• To do
For the records below, print the lines from the line with "def execSpiWriteFrame (l" through the line with "TW_READ (R393). -/" exactly as written; include both end lines and exclude the rest.

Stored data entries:
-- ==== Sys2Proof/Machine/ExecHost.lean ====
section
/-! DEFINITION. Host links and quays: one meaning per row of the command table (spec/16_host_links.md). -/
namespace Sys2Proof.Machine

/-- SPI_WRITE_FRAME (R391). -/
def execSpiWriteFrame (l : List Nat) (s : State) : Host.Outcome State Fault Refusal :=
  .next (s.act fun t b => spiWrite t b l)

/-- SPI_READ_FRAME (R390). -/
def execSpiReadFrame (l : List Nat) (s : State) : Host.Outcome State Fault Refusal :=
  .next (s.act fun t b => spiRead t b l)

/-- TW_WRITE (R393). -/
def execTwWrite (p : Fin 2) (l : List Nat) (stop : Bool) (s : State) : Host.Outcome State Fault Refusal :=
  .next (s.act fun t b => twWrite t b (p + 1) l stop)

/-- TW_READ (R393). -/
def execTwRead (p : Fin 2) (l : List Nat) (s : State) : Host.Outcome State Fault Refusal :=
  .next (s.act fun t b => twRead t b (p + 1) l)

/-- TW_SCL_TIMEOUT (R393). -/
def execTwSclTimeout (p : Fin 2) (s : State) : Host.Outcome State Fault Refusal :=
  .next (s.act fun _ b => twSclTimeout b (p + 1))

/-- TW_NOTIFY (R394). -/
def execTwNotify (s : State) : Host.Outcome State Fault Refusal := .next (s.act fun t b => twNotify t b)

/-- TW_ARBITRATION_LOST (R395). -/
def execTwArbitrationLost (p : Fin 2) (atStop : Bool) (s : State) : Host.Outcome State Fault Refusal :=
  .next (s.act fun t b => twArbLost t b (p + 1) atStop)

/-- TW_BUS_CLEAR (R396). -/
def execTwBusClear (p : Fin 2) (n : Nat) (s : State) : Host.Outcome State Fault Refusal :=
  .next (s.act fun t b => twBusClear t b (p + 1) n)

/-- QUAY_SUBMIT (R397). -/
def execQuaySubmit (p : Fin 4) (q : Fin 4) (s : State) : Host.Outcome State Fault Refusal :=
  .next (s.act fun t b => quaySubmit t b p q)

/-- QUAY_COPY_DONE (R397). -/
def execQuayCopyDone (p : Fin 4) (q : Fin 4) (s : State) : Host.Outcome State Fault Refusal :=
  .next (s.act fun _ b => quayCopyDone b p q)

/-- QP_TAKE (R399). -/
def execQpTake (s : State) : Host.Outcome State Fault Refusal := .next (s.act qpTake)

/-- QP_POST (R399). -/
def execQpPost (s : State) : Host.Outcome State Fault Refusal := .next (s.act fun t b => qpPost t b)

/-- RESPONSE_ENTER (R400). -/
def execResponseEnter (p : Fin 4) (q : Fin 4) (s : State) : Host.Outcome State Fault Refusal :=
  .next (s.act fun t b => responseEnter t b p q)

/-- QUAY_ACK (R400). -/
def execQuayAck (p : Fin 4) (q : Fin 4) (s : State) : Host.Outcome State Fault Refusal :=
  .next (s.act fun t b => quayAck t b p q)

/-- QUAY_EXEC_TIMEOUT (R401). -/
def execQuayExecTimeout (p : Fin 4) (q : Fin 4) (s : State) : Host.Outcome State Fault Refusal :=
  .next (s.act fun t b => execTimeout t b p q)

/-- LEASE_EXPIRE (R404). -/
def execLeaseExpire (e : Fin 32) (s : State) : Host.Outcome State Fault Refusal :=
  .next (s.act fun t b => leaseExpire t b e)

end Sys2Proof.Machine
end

...

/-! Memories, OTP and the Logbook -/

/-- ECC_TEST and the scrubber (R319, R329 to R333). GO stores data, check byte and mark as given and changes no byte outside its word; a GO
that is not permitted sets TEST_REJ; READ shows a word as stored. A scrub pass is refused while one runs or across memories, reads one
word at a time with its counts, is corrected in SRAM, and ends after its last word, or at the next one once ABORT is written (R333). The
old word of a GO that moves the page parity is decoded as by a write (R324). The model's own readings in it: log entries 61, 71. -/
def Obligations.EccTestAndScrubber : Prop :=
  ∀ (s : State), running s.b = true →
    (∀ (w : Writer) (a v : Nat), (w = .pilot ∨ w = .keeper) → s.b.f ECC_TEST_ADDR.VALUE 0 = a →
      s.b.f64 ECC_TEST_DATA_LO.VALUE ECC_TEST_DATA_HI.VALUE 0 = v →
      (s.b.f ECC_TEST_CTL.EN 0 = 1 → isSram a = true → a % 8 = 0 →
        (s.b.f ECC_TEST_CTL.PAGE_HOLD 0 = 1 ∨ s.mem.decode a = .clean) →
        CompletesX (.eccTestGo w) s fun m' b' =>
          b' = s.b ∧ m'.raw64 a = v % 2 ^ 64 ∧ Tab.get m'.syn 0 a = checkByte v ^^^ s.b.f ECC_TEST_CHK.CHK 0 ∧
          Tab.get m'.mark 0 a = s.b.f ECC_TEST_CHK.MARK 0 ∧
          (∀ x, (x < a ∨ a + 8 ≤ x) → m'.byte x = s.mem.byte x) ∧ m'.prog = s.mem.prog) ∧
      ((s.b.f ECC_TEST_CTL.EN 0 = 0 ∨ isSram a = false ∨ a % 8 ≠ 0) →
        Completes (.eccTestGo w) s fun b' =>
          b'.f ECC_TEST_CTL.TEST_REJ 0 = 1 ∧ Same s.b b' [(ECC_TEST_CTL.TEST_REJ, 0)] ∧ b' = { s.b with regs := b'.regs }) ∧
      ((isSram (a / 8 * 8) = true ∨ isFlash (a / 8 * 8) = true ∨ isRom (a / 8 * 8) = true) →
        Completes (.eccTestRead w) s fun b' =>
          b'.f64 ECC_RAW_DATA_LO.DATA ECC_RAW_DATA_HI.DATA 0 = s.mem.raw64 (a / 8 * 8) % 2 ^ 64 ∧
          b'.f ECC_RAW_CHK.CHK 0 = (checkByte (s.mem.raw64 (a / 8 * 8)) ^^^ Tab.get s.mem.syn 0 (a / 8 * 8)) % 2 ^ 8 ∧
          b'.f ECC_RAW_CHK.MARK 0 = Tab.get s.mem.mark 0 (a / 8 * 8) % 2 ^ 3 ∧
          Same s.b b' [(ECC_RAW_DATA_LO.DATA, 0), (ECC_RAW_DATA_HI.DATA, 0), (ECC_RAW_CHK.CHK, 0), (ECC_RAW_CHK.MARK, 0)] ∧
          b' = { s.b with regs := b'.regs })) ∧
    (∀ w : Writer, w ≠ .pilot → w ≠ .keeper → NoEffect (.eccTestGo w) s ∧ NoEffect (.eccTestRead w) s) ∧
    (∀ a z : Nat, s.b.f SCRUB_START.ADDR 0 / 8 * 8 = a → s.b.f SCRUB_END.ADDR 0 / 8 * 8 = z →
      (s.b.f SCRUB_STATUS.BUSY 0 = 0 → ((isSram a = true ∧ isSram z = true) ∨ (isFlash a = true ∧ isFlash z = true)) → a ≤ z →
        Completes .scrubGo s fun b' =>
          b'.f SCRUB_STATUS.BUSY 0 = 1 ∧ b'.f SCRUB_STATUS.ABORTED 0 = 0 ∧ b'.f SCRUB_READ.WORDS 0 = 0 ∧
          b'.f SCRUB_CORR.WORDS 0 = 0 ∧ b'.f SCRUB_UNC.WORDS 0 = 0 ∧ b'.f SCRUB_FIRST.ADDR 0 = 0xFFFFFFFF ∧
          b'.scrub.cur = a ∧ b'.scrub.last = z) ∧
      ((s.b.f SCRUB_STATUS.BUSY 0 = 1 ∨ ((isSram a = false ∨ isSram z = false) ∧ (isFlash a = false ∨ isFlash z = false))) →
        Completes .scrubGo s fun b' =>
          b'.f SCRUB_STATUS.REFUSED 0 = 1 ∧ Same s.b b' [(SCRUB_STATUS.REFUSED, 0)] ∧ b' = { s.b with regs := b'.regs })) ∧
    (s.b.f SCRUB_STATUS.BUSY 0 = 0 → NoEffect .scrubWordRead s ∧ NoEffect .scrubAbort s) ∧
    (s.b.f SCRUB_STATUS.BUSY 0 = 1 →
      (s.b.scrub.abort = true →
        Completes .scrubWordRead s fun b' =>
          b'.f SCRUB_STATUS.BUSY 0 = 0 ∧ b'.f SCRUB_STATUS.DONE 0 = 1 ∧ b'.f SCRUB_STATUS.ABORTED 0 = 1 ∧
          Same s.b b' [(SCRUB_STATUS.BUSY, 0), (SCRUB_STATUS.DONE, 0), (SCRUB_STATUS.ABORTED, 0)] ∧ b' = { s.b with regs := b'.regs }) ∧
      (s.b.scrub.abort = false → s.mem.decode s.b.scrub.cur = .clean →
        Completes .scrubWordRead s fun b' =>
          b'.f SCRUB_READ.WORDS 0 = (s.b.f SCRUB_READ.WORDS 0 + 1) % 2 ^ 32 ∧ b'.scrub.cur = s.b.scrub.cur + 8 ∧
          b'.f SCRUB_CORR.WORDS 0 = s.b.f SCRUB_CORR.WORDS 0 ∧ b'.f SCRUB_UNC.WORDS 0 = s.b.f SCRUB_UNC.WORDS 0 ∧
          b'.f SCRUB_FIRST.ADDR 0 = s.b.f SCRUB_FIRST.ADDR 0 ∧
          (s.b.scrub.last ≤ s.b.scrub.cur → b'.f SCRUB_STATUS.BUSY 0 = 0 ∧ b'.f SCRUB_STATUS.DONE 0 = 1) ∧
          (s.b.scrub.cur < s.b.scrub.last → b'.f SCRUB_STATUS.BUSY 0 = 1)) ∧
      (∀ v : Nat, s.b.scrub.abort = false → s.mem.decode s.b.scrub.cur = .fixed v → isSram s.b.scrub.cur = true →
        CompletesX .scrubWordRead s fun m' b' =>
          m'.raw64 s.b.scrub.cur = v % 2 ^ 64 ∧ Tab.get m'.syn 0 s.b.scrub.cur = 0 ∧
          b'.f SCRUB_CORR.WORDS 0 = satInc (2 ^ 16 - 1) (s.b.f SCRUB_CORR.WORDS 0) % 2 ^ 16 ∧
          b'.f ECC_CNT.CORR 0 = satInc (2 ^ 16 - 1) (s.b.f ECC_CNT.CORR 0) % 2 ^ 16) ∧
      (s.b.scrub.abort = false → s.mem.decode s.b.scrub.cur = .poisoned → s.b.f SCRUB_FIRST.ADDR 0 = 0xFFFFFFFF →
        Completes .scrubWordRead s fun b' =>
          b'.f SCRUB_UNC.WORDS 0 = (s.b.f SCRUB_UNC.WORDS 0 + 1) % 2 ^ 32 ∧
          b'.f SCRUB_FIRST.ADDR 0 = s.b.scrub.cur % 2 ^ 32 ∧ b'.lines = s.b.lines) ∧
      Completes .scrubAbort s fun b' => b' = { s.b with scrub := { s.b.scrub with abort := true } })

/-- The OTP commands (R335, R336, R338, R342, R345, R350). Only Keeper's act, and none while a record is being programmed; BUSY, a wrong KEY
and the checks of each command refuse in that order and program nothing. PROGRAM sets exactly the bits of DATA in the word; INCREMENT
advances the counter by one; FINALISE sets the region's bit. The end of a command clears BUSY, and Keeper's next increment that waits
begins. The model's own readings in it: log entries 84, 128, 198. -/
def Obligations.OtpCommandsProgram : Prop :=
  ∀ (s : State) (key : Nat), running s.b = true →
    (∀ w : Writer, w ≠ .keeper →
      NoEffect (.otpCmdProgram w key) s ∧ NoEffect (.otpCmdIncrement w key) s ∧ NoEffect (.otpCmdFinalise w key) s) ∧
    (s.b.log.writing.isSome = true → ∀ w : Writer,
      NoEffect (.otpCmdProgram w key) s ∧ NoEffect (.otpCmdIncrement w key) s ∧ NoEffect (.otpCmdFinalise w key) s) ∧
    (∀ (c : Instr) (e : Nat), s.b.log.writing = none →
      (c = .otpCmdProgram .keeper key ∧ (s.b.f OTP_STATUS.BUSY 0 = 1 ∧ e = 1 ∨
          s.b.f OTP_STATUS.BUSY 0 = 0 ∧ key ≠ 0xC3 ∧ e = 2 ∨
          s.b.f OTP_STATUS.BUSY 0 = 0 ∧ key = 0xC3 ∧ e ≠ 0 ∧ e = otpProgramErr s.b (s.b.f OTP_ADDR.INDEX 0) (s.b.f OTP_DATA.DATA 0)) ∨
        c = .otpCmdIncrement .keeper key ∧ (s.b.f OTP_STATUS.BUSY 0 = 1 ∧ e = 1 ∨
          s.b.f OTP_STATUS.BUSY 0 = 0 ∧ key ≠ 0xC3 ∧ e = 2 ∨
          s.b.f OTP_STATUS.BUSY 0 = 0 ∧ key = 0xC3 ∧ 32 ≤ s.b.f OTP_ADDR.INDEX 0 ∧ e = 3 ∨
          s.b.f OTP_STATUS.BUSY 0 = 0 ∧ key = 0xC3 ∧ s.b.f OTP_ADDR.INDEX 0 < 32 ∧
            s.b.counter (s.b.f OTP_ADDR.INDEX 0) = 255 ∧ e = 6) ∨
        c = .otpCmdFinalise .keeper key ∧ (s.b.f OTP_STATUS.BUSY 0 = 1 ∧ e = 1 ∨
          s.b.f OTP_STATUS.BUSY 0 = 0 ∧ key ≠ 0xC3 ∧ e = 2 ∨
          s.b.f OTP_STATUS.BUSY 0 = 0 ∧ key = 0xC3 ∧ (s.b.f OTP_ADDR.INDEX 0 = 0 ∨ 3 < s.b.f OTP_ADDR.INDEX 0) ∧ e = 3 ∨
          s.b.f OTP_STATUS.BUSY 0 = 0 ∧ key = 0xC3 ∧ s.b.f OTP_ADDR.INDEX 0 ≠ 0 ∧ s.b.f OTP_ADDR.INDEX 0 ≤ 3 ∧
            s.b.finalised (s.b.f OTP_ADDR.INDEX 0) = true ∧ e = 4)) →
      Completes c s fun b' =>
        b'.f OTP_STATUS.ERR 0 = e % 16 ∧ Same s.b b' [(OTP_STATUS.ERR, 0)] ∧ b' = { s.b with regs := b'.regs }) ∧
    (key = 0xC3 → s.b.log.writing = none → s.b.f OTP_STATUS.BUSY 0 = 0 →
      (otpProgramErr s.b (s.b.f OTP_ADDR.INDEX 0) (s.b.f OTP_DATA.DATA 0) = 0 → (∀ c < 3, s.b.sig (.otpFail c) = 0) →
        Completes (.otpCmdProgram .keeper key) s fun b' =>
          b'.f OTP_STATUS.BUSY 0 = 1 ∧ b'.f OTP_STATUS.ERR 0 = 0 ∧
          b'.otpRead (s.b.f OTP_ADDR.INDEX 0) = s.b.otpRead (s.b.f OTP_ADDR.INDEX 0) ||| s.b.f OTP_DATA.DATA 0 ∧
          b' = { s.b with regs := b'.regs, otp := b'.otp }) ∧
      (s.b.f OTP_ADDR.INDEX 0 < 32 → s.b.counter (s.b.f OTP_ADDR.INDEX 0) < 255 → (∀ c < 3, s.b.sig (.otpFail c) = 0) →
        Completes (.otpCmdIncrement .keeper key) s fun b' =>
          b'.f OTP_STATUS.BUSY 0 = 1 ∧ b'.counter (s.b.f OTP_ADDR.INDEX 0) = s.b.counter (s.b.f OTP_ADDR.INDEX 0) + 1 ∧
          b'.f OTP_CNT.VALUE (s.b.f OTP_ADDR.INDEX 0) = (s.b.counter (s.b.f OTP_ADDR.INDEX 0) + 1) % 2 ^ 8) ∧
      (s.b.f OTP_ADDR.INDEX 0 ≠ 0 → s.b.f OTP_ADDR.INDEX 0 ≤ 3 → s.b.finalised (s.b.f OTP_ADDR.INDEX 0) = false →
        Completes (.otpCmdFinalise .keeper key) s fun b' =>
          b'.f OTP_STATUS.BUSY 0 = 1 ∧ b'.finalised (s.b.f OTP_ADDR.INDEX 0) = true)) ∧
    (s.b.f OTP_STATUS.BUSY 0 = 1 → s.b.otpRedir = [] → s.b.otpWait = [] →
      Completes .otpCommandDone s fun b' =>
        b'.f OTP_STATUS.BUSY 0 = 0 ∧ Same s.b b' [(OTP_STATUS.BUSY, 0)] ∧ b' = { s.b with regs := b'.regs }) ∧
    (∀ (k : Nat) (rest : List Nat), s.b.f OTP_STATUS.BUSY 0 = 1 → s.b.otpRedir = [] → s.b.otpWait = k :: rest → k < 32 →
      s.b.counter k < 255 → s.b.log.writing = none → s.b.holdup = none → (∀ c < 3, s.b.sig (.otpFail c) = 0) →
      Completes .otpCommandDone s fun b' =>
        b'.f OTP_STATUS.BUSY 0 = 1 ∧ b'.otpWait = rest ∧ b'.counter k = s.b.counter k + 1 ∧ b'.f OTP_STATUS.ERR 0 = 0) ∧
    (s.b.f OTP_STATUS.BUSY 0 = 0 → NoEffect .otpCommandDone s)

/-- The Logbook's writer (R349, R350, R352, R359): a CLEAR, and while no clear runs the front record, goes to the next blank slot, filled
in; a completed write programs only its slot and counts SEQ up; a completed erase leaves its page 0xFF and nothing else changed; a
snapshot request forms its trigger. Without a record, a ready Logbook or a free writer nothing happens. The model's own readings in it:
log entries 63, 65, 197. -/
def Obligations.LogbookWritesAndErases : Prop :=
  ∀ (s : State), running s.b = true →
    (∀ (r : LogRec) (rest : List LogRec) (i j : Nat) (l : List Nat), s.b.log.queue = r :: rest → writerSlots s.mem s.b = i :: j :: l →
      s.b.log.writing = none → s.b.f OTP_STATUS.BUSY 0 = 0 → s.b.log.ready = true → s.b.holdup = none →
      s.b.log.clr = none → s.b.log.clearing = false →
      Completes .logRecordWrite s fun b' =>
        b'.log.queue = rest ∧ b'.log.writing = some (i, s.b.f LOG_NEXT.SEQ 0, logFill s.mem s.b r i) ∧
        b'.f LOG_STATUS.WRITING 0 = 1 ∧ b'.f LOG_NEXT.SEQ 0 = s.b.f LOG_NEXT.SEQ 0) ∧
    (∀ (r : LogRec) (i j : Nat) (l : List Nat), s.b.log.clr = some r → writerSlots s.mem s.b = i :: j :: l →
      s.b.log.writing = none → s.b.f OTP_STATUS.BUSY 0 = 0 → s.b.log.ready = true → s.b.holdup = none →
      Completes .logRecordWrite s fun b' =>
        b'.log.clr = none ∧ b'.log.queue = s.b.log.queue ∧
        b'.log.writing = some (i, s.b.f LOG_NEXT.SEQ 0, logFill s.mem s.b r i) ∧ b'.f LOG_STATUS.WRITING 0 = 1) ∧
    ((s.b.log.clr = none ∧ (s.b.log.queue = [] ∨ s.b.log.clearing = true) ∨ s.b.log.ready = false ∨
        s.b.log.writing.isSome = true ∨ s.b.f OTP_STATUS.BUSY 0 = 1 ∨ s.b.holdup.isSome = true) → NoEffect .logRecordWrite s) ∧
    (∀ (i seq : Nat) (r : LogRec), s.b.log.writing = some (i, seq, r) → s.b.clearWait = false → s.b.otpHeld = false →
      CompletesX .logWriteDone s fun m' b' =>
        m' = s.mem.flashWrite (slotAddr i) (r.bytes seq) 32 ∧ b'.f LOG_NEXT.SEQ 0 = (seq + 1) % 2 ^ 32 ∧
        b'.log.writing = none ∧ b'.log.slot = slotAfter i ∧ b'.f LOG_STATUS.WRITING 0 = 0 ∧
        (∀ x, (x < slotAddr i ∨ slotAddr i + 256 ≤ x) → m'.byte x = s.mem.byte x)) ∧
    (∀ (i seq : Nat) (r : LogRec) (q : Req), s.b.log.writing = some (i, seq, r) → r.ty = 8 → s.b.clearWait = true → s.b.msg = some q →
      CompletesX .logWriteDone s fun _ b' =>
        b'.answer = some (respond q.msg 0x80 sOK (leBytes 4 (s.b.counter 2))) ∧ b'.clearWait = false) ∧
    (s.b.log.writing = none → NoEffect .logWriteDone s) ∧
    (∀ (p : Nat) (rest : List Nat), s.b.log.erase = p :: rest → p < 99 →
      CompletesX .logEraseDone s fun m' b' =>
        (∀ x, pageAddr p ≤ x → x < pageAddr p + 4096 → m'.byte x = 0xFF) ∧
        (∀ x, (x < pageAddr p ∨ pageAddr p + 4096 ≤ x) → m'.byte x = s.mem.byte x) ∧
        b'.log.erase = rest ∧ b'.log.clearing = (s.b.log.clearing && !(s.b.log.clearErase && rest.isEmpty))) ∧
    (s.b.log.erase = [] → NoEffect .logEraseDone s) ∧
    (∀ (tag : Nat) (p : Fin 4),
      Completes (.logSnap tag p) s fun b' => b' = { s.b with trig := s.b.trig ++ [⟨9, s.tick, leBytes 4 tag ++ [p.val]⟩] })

--

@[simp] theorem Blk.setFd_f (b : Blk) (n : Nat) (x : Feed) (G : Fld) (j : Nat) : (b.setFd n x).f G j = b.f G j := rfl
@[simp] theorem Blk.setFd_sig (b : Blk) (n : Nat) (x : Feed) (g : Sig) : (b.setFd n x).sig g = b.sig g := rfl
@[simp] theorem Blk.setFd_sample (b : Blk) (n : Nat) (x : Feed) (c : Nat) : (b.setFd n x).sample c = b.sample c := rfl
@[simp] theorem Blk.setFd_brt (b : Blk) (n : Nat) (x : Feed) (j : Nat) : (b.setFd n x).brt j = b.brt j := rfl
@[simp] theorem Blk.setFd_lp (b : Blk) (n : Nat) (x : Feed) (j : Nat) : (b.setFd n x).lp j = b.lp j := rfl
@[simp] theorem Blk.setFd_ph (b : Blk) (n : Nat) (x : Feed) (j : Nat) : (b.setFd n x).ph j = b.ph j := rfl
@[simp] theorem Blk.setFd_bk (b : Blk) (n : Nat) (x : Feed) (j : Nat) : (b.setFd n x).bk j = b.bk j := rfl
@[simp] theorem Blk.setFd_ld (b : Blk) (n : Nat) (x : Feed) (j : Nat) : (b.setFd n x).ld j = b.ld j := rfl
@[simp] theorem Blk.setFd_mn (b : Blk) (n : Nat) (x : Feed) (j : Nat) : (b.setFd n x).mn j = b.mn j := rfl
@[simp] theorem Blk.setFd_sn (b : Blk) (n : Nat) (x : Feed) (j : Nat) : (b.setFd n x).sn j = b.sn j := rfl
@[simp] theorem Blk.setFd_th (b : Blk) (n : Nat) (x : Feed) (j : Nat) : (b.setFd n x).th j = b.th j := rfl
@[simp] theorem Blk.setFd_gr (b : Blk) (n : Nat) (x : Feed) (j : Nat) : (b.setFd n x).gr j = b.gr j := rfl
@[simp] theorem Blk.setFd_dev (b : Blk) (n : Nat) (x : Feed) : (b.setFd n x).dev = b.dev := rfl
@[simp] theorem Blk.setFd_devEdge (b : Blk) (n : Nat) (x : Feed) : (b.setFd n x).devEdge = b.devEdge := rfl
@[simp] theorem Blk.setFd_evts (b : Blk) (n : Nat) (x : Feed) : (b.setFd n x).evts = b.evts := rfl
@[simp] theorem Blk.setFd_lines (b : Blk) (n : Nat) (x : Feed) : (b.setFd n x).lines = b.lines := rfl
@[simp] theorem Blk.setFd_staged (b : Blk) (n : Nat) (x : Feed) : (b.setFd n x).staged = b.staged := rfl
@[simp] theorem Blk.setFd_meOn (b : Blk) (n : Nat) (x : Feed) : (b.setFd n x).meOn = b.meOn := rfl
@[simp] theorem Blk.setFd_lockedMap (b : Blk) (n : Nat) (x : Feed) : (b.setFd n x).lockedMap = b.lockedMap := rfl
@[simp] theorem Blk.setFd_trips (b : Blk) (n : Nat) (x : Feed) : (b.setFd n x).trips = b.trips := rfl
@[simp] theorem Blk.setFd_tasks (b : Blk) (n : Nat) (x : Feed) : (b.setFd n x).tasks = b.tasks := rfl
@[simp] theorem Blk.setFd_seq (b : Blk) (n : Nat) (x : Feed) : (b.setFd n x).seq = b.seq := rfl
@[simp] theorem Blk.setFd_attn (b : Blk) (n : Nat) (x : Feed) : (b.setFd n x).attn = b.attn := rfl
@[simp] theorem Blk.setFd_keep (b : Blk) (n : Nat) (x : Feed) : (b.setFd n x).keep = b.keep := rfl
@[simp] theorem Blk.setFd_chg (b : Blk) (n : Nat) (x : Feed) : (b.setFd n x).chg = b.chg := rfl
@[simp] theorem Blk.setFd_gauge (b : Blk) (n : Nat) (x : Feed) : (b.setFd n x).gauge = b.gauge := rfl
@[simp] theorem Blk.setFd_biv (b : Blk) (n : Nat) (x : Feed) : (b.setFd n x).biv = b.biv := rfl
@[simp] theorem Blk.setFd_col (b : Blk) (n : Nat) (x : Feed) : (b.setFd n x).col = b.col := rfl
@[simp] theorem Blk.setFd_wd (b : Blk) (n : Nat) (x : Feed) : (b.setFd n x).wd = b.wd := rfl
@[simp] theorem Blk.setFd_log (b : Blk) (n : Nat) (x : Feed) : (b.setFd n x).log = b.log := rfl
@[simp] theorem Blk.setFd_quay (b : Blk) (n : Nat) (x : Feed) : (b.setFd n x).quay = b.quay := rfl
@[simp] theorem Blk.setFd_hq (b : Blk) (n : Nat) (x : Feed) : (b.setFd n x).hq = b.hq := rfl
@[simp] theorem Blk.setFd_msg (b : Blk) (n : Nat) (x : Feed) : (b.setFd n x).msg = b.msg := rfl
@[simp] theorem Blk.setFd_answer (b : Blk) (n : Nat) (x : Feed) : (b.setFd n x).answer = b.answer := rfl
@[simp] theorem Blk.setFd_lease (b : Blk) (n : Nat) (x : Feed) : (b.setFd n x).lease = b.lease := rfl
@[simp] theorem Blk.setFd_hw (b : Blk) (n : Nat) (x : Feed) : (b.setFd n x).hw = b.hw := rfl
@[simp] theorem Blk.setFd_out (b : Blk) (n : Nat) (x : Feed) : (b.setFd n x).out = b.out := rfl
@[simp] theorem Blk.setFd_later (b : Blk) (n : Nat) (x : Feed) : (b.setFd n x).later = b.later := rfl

• Result
def execSpiWriteFrame (l : List Nat) (s : State) : Host.Outcome State Fault Refusal :=
  .next (s.act fun t b => spiWrite t b l)

/-- SPI_READ_FRAME (R390). -/
def execSpiReadFrame (l : List Nat) (s : State) : Host.Outcome State Fault Refusal :=
  .next (s.act fun t b => spiRead t b l)

/-- TW_WRITE (R393). -/
def execTwWrite (p : Fin 2) (l : List Nat) (stop : Bool) (s : State) : Host.Outcome State Fault Refusal :=
  .next (s.act fun t b => twWrite t b (p + 1) l stop)

/-- TW_READ (R393). -/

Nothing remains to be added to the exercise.